# It's Hard to Beat Simple



## cutworm (Oct 2, 2010)

Sometimes I see a fixture that's so simple it impresses me. Sometimes we get caught up in the next newest "got to have" gizmo. I love simple and effective tools. Here is a good example from a recent Woodsmith tip.
http://www.woodsmithtips.com/2012/09/20/cant-miss-router-table-fence/
I would like to see more of these ideas floating around.


----------



## DIYaholic (Jan 28, 2011)

The K.I.S.S. method. *K*eep *I*t *S*imple *S*tupid!!!

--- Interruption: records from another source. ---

-- ==== Sys2Proof/Laws/Keeps1.lean ====
section
/-!
SUPPORT. Each operation keeps what Keeps.lean names, part 1: one lemma an operation, in the order of use.
-/
namespace Sys2Proof.Machine

theorem dropMove_keeps {W : Nat} {z : State} (s : State) (q : ℕ) (hW : Sub 1024 W) (h_s : Keeps W z s) :
    Keeps W z (dropMove s q) := by
  unfold dropMove
  refine Keeps.congr (s := s) ?_ rfl rfl rfl rfl rfl rfl kept kept kept kept kept kept kept (hW.chg rfl) kept kept
      kept kept kept kept kept kept kept kept kept kept kept kept
  with_reducible assumption

theorem wr_keeps {W : Nat} {z : State} (s : State) (a v : Nat) (hW : Sub 4 W) (h : Keeps W z s) : Keeps W z (wr s a
    v) :=
  Keeps.congr (s := s) h rfl rfl rfl rfl rfl rfl
    kept (hW.chg rfl) kept kept kept kept kept kept kept kept kept kept kept kept kept kept kept kept kept kept kept
        kept

theorem freeFrame_keeps {W : Nat} {z : State} (s : State) (f : ℕ) (hW : Sub 1028 W) (h_s : Keeps W z s) :
    Keeps W z (freeFrame s f) := by
  unfold freeFrame
  extract_lets v0 v1 v2 v3
  clear_value v0
  have h4 : Keeps W z v1 := by
    unfold v1
    refine Keeps.congr (s := s) ?_ rfl rfl rfl rfl rfl rfl kept kept kept kept kept kept kept (hW.chg rfl) kept kept
        kept kept kept kept kept kept kept kept kept kept kept kept
    with_reducible assumption
  clear_value v1
  clear_value v2
  have h5 : Keeps W z v3 := by
    unfold v3
    split
    · with_reducible assumption
    · refine Keeps.congr (s := v1) ?_ rfl rfl rfl rfl rfl rfl kept kept kept kept kept kept kept (hW.chg rfl) kept
          kept kept kept kept kept kept kept kept kept kept kept kept kept
      with_reducible assumption
  clear_value v3
  apply wr_keeps
  · exact Sub.up (by decide) hW
  · with_reducible assumption

theorem wf_keeps {W : Nat} {z : State} (s : State) (a : ℕ) (lo : ℕ) (w : ℕ) (x : ℕ) (hW : Sub 4 W) (h_s : Keeps W z
    s) :
    Keeps W z (wf s a lo w x) := by
  unfold wf
  apply wr_keeps
  · with_reducible assumption
  · with_reducible assumption

theorem setDrv_keeps {W : Nat} {z : State} (s : State) (d : ℕ) (st : ℕ) (hW : Sub 4 W) (h_s : Keeps W z s) :
    Keeps W z (setDrv s d st) := by
  unfold setDrv
  apply wf_keeps
  · with_reducible assumption
  · with_reducible assumption

theorem spareStep_keeps {W : Nat} {z : State} (s : State) (d : ℕ) (hW : Sub 4 W) (h_s : Keeps W z s) :
    Keeps W z (spareStep s d) := by
  unfold spareStep
  split
  · apply setDrv_keeps
    · with_reducible assumption
    · with_reducible assumption
  · split
    · apply setDrv_keeps
      · with_reducible assumption
      · with_reducible assumption
    · with_reducible assumption

theorem count_keeps {W : Nat} {z : State} (s : State) (page i n : Nat) (hW : Sub 33554432 W) (h : Keeps W z s) :
    Keeps W z (count s page i n) :=
  Keeps.core (s := s) h rfl le_rfl List.suffix_rfl (fun c => ⟨c.1, c.2.1, twf_tset _ _ _ _ c.2.2⟩)
    kept kept kept kept kept kept kept kept kept kept kept kept kept kept kept kept kept kept kept kept kept kept
        kept kept kept (hW.chg rfl) kept

theorem setIo_keeps {W : Nat} {z : State} (s : State) (f : ℕ) (io : Option Bool) (hW : Sub 1024 W) (h_s : Keeps W z
    s) :
    Keeps W z (setIo s f io) := by
  unfold setIo
  refine Keeps.congr (s := s) ?_ rfl rfl rfl rfl rfl rfl kept kept kept kept kept kept kept (hW.chg rfl) kept kept
      kept kept kept kept kept kept kept kept kept kept kept kept
  with_reducible assumption
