theorem useLeaf_keeps {W : Nat} {z : State} (s : State) (f : Leaf) (va : ℕ) (op : ℕ) (tile : ℕ) (write : Bool) (hW :
    Sub 107347956 W) (h_s : Keeps W z s) :
    KeepsXl W z (useLeaf s f va op tile write) := by
  unfold useLeaf
  extract_lets v0
  clear_value v0
  split
  · with_reducible assumption
  · split
    · rename_i x3 x4 x5
      have k6 := keeps_eq x5 (P := KeepsAd W z) (by
        apply updateAD_keeps
        · exact Sub.up (by decide) hW
        · with_reducible assumption
        )
      with_reducible assumption
    · rename_i x7 x8 x9 x10
      have k11 := keeps_eq x10 (P := KeepsAd W z) (by
        apply updateAD_keeps
        · exact Sub.up (by decide) hW
        · with_reducible assumption
        )
      extract_lets v12
      have h13 : Keeps W z v12 := by
        unfold v12
        apply setLeaves_keeps
        · exact Sub.up (by decide) hW
        · with_reducible assumption
      clear_value v12
      change Keeps W z _
      apply count_keeps
      · exact Sub.up (by decide) hW
      · with_reducible assumption
    · rename_i x14 x15 x16
      have k17 := keeps_eq x16 (P := KeepsAd W z) (by
        apply updateAD_keeps
        · exact Sub.up (by decide) hW
        · with_reducible assumption
        )
      extract_lets v18 v19 v20
      have h21 : Keeps W z v18 := by
        unfold v18
        apply setLeaves_keeps
        · exact Sub.up (by decide) hW
        · with_reducible assumption
      clear_value v18
      clear_value v19
      have h22 : Keeps W z v20 := by
        unfold v20
        apply modTile_keeps
        · exact Sub.up (by decide) hW
        · apply count_keeps
          · exact Sub.up (by decide) hW
          · with_reducible assumption
      clear_value v20
      split
      · change Keeps W z _
        apply count_keeps
        · exact Sub.up (by decide) hW
        · with_reducible assumption
      · change Keeps W z _
        apply beginWalk_keeps
        · exact Sub.up (by decide) hW
        · with_reducible assumption

theorem countMiss_keeps {W : Nat} {z : State} (s : State) (cl : ℕ) (va : ℕ) (op : ℕ) (tile : ℕ) (hW : Sub 33556480 W)
    (h_s : Keeps W z s) :
    Keeps W z (countMiss s cl va op tile) := by
  unfold countMiss
  split
  · split
    · with_reducible assumption
    · apply modTile_keeps
      · exact Sub.up (by decide) hW
      · apply count_keeps
        · exact Sub.up (by decide) hW
        · with_reducible assumption
  · split
    · with_reducible assumption
    · apply count_keeps
      · exact Sub.up (by decide) hW
      · with_reducible assumption

theorem startWalk_keeps {W : Nat} {z : State} (s : State) (cl : ℕ) (c : ℕ) (va : ℕ) (op : ℕ) (tile : ℕ) (write :
    Bool) (prefetch : Bool) (hW : Sub 100664448 W) (h_s : Keeps W z s) :
    Keeps W z (startWalk s cl c va op tile write prefetch) := by
  unfold startWalk
  extract_lets v0
  clear_value v0
  split
  apply beginWalk_keeps
  · with_reducible assumption
  · with_reducible assumption

theorem xlate_keeps {W : Nat} {z : State} (s : State) (cl : ℕ) (c : ℕ) (dom : ℕ) (va : ℕ) (op : ℕ) (tile : ℕ) (write
    : Bool) (hW : Sub 107347956 W) (h_s : Keeps W z s) :
    KeepsXl W z (xlate s cl c dom va op tile write) := by
  unfold xlate
  split
  · with_reducible assumption
  · split
    · apply useLeaf_keeps
      · with_reducible assumption
      · with_reducible assumption
    · extract_lets v7
      have h8 : Keeps W z v7 := by
        unfold v7
        apply countMiss_keeps
        · exact Sub.up (by decide) hW
        · with_reducible assumption
      clear_value v7
      split
      · change Keeps W z _
        apply count_keeps
        · exact Sub.up (by decide) hW
        · with_reducible assumption
      · split
        · with_reducible assumption
        · change Keeps W z _
          apply startWalk_keeps
          · exact Sub.up (by decide) hW
          · with_reducible assumption

theorem recordFault_keeps {W : Nat} {z : State} (s : State) (h : ℕ) (tile : ℕ) (va : ℕ) (code : ℕ) (level : ℕ) (hW :
    Sub 2048 W) (h_s : Keeps W z s) :
    Keeps W z (recordFault s h tile va code level) := by
  unfold recordFault
  split
  apply modOp_keeps
  · with_reducible assumption
  · with_reducible assumption

theorem opXlate_keeps {W : Nat} {z : State} (h : ℕ) (o : Op) (c : ℕ) (va : ℕ) (write : Bool) (s : State) (tile :
    optParam ℕ descTile) (hW : Sub 107347956 W) (h_s : Keeps W z s) :
    KeepsGo W z (opXlate h o c va write s tile) := by
  unfold opXlate
  split
  · rename_i x0 x1 x2 x3 x4
    have k5 := keeps_eq x4 (P := KeepsXl W z) (by
      apply xlate_keeps
      · with_reducible assumption
      · with_reducible assumption
      )
    with_reducible assumption
  · rename_i x6 x7 x8 x9 x10
    have k11 := keeps_eq x10 (P := KeepsXl W z) (by
      apply xlate_keeps
      · with_reducible assumption
      · with_reducible assumption
      )
    change Keeps W z _
    split
    · apply recordFault_keeps
      · exact Sub.up (by decide) hW
      · with_reducible assumption
    · with_reducible assumption
  · rename_i x14 x15 x16
    have k17 := keeps_eq x16 (P := KeepsXl W z) (by
      apply xlate_keeps
      · with_reducible assumption
      · with_reducible assumption
      )
    with_reducible assumption

theorem opRuns_keeps {W : Nat} {z : State} (h : ℕ) (o : Op) (c : ℕ) (va : ℕ) (n : ℕ) (write : Bool) (s : State) (tile
    : optParam ℕ descTile) (hW : Sub 107347956 W) (h_s : Keeps W z s) :
    KeepsGo W z (opRuns h o c va n write s tile) := by
  unfold opRuns
  apply goList_keeps
  · exact Sub.up (by decide) hW
  · intro y0 y1 y2
    apply Go.bind_keeps
    · apply opXlate_keeps
      · with_reducible assumption
      · with_reducible assumption
    · intro y3 y4 y5
      with_reducible assumption
  · with_reducible assumption

theorem readGate_keeps {W : Nat} {z : State} (s : State) (u : User) (l : List Nat) (hW : Sub 100664324 W) (h : Keeps
    W z s) : KeepsGo W z (readGate s u l) := by
  induction l with
  | nil => exact h
  | cons pa l ih =>
    unfold readGate
    split
    · exact h
    · split
      · split
        · exact startPromote_keeps _ _ _ _ (Sub.up (by decide) hW) h
        · exact h
      · exact ih

theorem userRead_keeps {W : Nat} {z : State} (s : State) (u : User) (pa : ℕ) (n : ℕ) (hW : Sub 107347828 W) (h_s :
    Keeps W z s) :
    KeepsGo W z (userRead s u pa n) := by
  unfold userRead
  split
  · with_reducible assumption
  · split
    · rename_i x2 x3 x4
      have k5 := keeps_eq x4 (P := KeepsGo W z) (by
        apply readGate_keeps
        · exact Sub.up (by decide) hW
        · with_reducible assumption
        )
      with_reducible assumption
    · rename_i x6 x7 x8 x9
      have k10 := keeps_eq x9 (P := KeepsGo W z) (by
        apply readGate_keeps
        · exact Sub.up (by decide) hW
        · with_reducible assumption
        )
      with_reducible assumption
    · rename_i x11 x12 x13 x14
      have k15 := keeps_eq x14 (P := KeepsGo W z) (by
        apply readGate_keeps
        · exact Sub.up (by decide) hW
        · with_reducible assumption
        )
      split
      · with_reducible assumption
      · split
        rename_i x18 x19 x20 x21
        have k22 := keeps_eq x21 (P := KeepsSnd W z) (by
          apply readLines_keeps
          · with_reducible assumption
          · with_reducible assumption
          )
        split
        · with_reducible assumption
        · with_reducible assumption

theorem opPaRead_keeps {W : Nat} {z : State} (h : ℕ) (o : Op) (pa : ℕ) (n : ℕ) (s : State) (hW : Sub 107347828 W)
    (h_s : Keeps W z s) :
    KeepsGo W z (opPaRead h o pa n s) := by
  unfold opPaRead
  apply Go.bind_keeps
  · apply userRead_keeps
    · with_reducible assumption
    · with_reducible assumption
  · intro y0 y1 y2
    split
    · with_reducible assumption
    · change Keeps W z _
      apply event_keeps
      · exact Sub.up (by decide) hW
      · with_reducible assumption

theorem opRead_keeps {W : Nat} {z : State} (h : ℕ) (o : Op) (c : ℕ) (va : ℕ) (n : ℕ) (s : State) (hW : Sub 107347956
    W) (h_s : Keeps W z s) :
    KeepsGo W z (opRead h o c va n s) := by
  unfold opRead
  apply Go.bind_keeps
  · apply opRuns_keeps
    · with_reducible assumption
    · with_reducible assumption
  · intro y0 y1 y2
    apply Go.bind_keeps
    · apply goList_keeps
      · exact Sub.up (by decide) hW
      · intro y3 y4 y5
        apply opPaRead_keeps
        · exact Sub.up (by decide) hW
        · with_reducible assumption
      · with_reducible assumption
    · intro y6 y7 y8
      with_reducible assumption

theorem landingRuns_keeps {W : Nat} {z : State} (h : ℕ) (o : Op) (i : ℕ) (s : State) (hW : Sub 107347956 W) (h_s :
    Keeps W z s) :
    KeepsGo W z (landingRuns h o i s) := by
  unfold landingRuns
  extract_lets v0
  clear_value v0
  split
  · apply Go.bind_keeps
    · apply opRuns_keeps
      · with_reducible assumption
      · with_reducible assumption
    · intro y2 y3 y4
      apply Go.bind_keeps
      · apply opRuns_keeps
        · with_reducible assumption
        · with_reducible assumption
      · intro y5 y6 y7
        with_reducible assumption
  · apply Go.bind_keeps
    · apply opRuns_keeps
      · with_reducible assumption
      · with_reducible assumption
    · intro y9 y10 y11
      with_reducible assumption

I saw the same "tip" yesterday and liked the simplicity.


----------



## Cosmicsniper (Oct 2, 2009)

If my wife knew that I could do everything I need with JUST that "fence," well…that'd take all the fun out of it for me!


----------



## Tootles (Jul 21, 2011)

Interesting. I have just done something similar on a very simple router table except that to make the notch for the router bit, I simply turned on the router with a straight cutter and wiggled the fence from the back to the front of the table. That gave me a notch that is just a little wider than my bit. It works great.


----------



## WoodWorkWarrior (Sep 21, 2012)

Simple is awesome. Often I have to do stuff like this simply because I don't have all the neat gadgets, just have to make due with what I have in the shop. This is a great tip I'll have to remember.


----------



## cutworm (Oct 2, 2010)

Lots of time when I see a good tip, technique, jig, etc I print it to a pdf file and save it to a folder in my pc. I'm getting quite a collection. I have gotten a lot of good ideas from LJ's, Woodsmith, Wood Magazine, and WWGOA to name a few. Had a guy put me on a $40 spray gun that works like the expensive ones. Great stuff here. 
I've got less in my shop than some have in a tablesaw. It's not the best but neither am I….

Jason,
You can glue a piece of formica to the outfeed section of that fence and use your router with a straight bit as an edge jointer. I tried it and it works but takes a little practice. You have to keep the board tight against the outfeed fence as it goes through the router.


----------



## Loren (May 30, 2008)

This sort of thing is one reason I've never bought any kind
of fence for a router table. I did make one out of MDF some
years ago however and still use it. It has sliding faces and
a dust port on the back. Sometimes I just make a single
piece sliding face and cut a hole for the bit in order to take
advantage of the dust collection. I also put a t-track on the 
top to mount hold-downs on. There's an old article by
Gray Rogowski about a bargain router table build and that's
where I found the fence design.


----------